Let’s visualize this:

I think this beautifully illustrates the matter. You can see that a few median numbers cover a much larger probability range for multiple dice than for the linear 1d20 line.

So, a multiple-dice approach seems like the way to go. But which one?

## Bonus Thoughts

This is where we begin to consider the consequences for the game system itself. 2d6 only has 11 possible outcomes, 2…12. This means that any +1 will shift success by quite a bit, but not every +1 has the same “value”. If your target number is to roll 7 or more on 2d6, that’s a 58.33% chance. A +1 to your die roll makes this 72.22% – Your +1 is “worth” just over 14 percent points. A second +1 would make your success chance 83.33%, so that second +1 is “worth” a little over 11%, and so on.

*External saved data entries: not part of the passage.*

/-- PLL_UNLOCK_TIMEOUT (R48). -/
def execPllUnlockTimeout (t : Instant) (s : State) : Out :=
  event t (fun s => s.clocked && !s.preReseed && !s.tb.pllLock && !s.tb.refBrc) raiseClk s

/-! ### COARSE_TIDE_EDGE (R32, 04_channels.md R98) -/

/-- COARSE_TIDE_EDGE (R32, R98): the pads as the board drives them at the edge, and those it does not drive. In DEEP, and while the device is held in an
L1 or L0 reset, DT does not run and only the tide counts. -/
def execCoarseTideEdge (pads padZ : BitVec 40) (s : State) : Out :=
  .next (if s.coarseRuns then coarseEdges 1 { s with pad := pads &&& ~~~padZ, padZ := padZ }
    else if s.pwr.phase = .deep ∨ s.pwr.phase = .held then checkAlarm { s with rsv := { s.rsv with tide := s.rsv.tide + 1 } } else s)

end Sys2Proof.Machine
end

Eventually, your sixth +1 bonus would only increase your chances by 3%, success would become automatic and further bonuses would be wasted.

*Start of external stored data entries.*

-- ==== Sys2Proof/Machine/HealthOps.lean ====
section
/-! DEFINITION. Health: unit failure and migration, engines, memory errors, injection (17_health.md R379 to R393), with the
writes of a logical channel that wait for a migration (07_microcode.md R164, R165). -/

namespace Sys2Proof.Machine

/-! ### The arm crossings (R165, 03_crossings.md R55) -/

/-- A write of crossing 70 + `x` reaches its register. Of the writes that reach one register of a channel at one FAB edge that of
the highest crossing stands, whatever the order of their rows; a DISARM has no value that another could replace. -/
def armApply (x : Nat) (w : ArmW) (s : State) : State :=
  if w.har then (match idx? 16 w.tgt.toNat with | some h => actHarness h (fld w.v 0 32) s | none => s)
  else match idx? 64 w.tgt.toNat with
    | none => s
    | some l =>
      let top := if sameCycle s.arm.at_ s.now then s.arm.top else []
      let loses := w.op != 5 && top.any fun q => q.1 == w.tgt && q.2.1 == w.op && decide (x < q.2.2.toNat)
      let s := { s with arm := { s.arm with at_ := s.now, top := (w.tgt, w.op, BitVec.ofNat 4 x) :: top } }
      if loses then s else chanOp l w.op w.v s

/-- The head of an engine's crossing leaves it, unless its channel is under migration. -/
def armHead (e : EngineId) (s : State) : State :=
  match s.arm.q[e] with
  | [] => s
  | w :: r =>
    if !w.har && ((idx? 64 w.tgt.toNat).any fun l => s.lmap[l].mig.isSome) then s
    else armApply e.val w { s with arm := { s.arm with q := vmod s.arm.q e fun _ => r } }

/-- What an engine's crossing holds leaves it in order, up to a write that a migration holds. -/
def armOut (e : EngineId) (s : State) : State := forEach (List.range 4) (fun _ => armHead e) s

/-- A write enters the crossing of an engine; none where its 4 entries are taken. -/
def armIn (e : EngineId) (w : ArmW) (s : State) : Option State :=
  if (s.arm.q[e]).length < 4 then some (armOut e { s with arm := { s.arm with q := vmod s.arm.q e (· ++ [w]) } }) else none

/-- A thread's write goes into its engine's crossing; at a full one the thread stalls until an entry frees (R55). -/
def armWrite (tid : Tid) (w : ArmW) (s : State) : State :=
  match armIn (slotEng s.thr[tid].slot) w s with
  | some s => s
  | none => s.modThr tid fun t => { t with st := .stall, stallOn := .arm, stallArm := some w }

/-- A thread stalled on its crossing goes on where its write finds room. -/
def armRetry (tid : Tid) (s : State) : State :=
  match s.thr[tid].stallArm with
  | none => s
  | some w =>
    match armIn (slotEng s.thr[tid].slot) w s with
    | none => s
    | some s =>
      let st := s.readyState tid
      s.modThr tid fun t => { t with st := st, stallOn := .none, stallArm := none }

/-- A migration has ended: the crossings go on, and threads that stalled on them. -/
def armRelease (s : State) : State := forEach ((forEach (idxs 8) armOut s).stalled .arm) armRetry (forEach (idxs 8) armOut s)

/-! ### Failure of a channel unit (R384, R386 to R388) -/

/-- The highest-numbered FREE unit (05_ostler.md R105). -/
def spareUnit (s : State) : Option UnitId := (idxs 68).reverse.find? fun u => s.units[u].ust == .free

/-- A unit is marked RETIRED; a mark that an injection caused is not kept in the reservoir (R106, R393). -/
def retireUnit (u : UnitId) (chk : BitVec 5) (inj : Bool) (s : State) : State :=
  let s1 := s.modUnit u fun c => { c with ust := .retired, hl := { c.hl with chk := c.hl.chk ||| chk, injMark := inj } }
  if inj then s1 else { s1 with rsv := { s1.rsv with unitMarks := setBit s1.rsv.unitMarks u.val true } }

/-- HEALTH of a retired unit: class 0x02, event 4, CHK (R378). -/
def unitReport (u : UnitId) (inj : Bool) (s : State) : State :=
  health 0x02 (BitVec.ofNat 8 u.val) 4 inj (s.units[u].hl.chk.zeroExtend 32) s

/-- A REMAP record and source 200 (05_ostler.md R132). -/
def postRemap (l : Lch) (old new : Byte) (start : EvTime) (len : W32) (s : State) : State :=
  pulse 200 (postB63 (sysRec start 0x10 (BitVec.ofNat 8 l.val) (new ++ old) len) s)

/-- The reply that a migration of the channel held back is written (07_microcode.md R165). -/
def answerHeld (l : Lch) (ok : Bool) (s : State) : State :=
  match s.far.migReply with
  | none => s
  | some (c, mb, cmd, tag, pay) =>
    if c.toNat ≠ l.val then s
    else writeReply (bvFin 8 rfl mb) cmd tag (if ok then 0 else 4) (if ok then pay else []) { s with far := { s.far with migReply := none } }

/-- No unit is FREE: the logical channel is retired and stays at its safe level (R388). The record's interval has no end. -/
def retireChannel (l : Lch) (old : UnitId) (start : EvTime) (inj : Bool) (s : State) : State :=
  let safe : BitVec 2 := s.units[old].safe
  let s := s.modUnit old fun c => { ChanUnit.reset with ust := .retired, hl := c.hl }
  let s := s.modLMap l fun m => { m with pch := 0x7F, mig := none, migTo := 0x7F, migInj := false, snap := none, xsafe := some safe, heldW := [] }
  let bad := s.entries fun e => e.conf && e.chan == some l
  let s := (dropEntries bad s).modSpw fun w => { w with target := satAdd w.target bad.length }
  let s := postRemap l (BitVec.ofNat 8 old.val) 0xFF start (Config.noFit start.toNat) (unitReport old inj s)
  armRelease (answerHeld l false (adoptCh l (setCause 0 inj s)))

/-- Take a spare for a migration, or retire the channel. -/
def takeSpare (l : Lch) (old : UnitId) (start : EvTime) (inj : Bool) (s : State) : State :=
  match spareUnit s with
  | none => retireChannel l old start inj s
  | some n => (s.modUnit n fun c => { c with ust := .held }).modLMap l fun m =>
      { m with mig := some start, migTo := BitVec.ofNat 7 n.val, migInj := inj }

/-- The channel for which a unit is held in reserve. -/
def reservedFor (s : State) (u : UnitId) : Option Lch :=
  (idxs 64).find? fun l => s.lmap[l].mig.isSome && s.lmap[l].migTo.toNat == u.val

/-- A unit fails (R384, R386, R388): a FREE unit is retired; a held one takes the safe drive of R94 at once, its registers as they
stood are kept for the new unit, and a spare is taken. The chosen spare of a migration gives way to the next. -/
def failUnit (u : UnitId) (chk : BitVec 5) (inj : Bool) (start : EvTime) (s : State) : State :=
  let c := s.units[u]
  if c.ust = .retired then s
  else if !c.held then
    let s1 := unitReport u inj (retireUnit u chk inj s)
    match reservedFor s u with
    | none => s1
    | some l =>
      match unitOf s l, s.lmap[l].mig with
      | some old, some st => takeSpare l old st s.lmap[l].migInj s1
      | _, _ => s1
  else
    let (lv, hz) := safeOut s u
    let s1 := (retireUnit u chk inj s).modUnit u fun c => { (c.stop s.nowEv).unarm false with
      level := lv, hiz := hz, outOld := none, lastAct := none, safeHeld := true, armB := false, disB := none }
    let s2 := if c.level != lv || c.hiz != hz then outChanged u start s1 else s1
    takeSpare c.lchId u start inj (s2.modLMap c.lchId fun m => { m with snap := some c })

/-- A compare of the old unit as the new one takes it: one timed inside the interval is disarmed (R387). -/
def ChanUnit.carryCmp (c : ChanUnit) (b : Bool) (fin : EvTime) : ChanUnit :=
  if c.mode = 0#2 && c.arm b && evDiff (c.cmp b + c.trim (c.freeAct b)) fin < 0 then c.unarm b else c

/-- Tag-area write of REMAPS, one more (04_channels.md R100, R103); a write that does not verify leaves the old value (R381). -/
def countRemap (l : Lch) (s : State) : State :=
  let a := 64 * l.val + 8
  if bit s.nv.worn 1 then s
  else { s with nv := { s.nv with tags := memPutLe s.nv.tags a 4 ((memLe s.nv.tags a 4 + 1) % 2 ^ 32) } }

This in itself is not bad, as you can easily argue that, realistically, in any given situation, once you have enough factors in your favor, success should all be assured. However it does mean that characters are described by a limited numerical range, and this limited variation means that they tend to become fairly similar. It also means that character progression is naturally limited. This can be a problem for long term games. Sure, there is always the possibility to reward players and their characters with other benefits – a castle, an alien artifact, favor from powerful allies, whatever – but I firmly believe that most players like to see the statistics of their character improve over time. It can be slow, but it must be noticeable and overall meaningful.

The number of possible results for some possible dice combinations are:

Label | 1d6 | 1d10 | 2d6 | 3d6 | 2d10 | 1d20 | 4d6 | 2d12 | 3d12 | 2d20 | 1d100 |

# Results | 6 | 10 | 11 | 16 | 19 | 20 | 21 | 23 | 34 | 39 | 100 |

The granularity, if you will, of 2d6 seems too limiting; 3d6, 2d10, 4d6 and, at the upper end, 2d12 seem reasonable.

## Simplicity

In the end, you could scale a game system for any of these choices. However, there is also something to be said for simplicity. I will be picking 3d6 and rolling high as the standard dice mechanic. Not only do the 3d6 probabilities approximate a nice Gauss curve, six-sided dice are also by far the most common and using them removes one barrier of entry from the game design; even non-gamer players are likely to have them around and do not need to run to a hobby story to pick up weird polyhedral dice.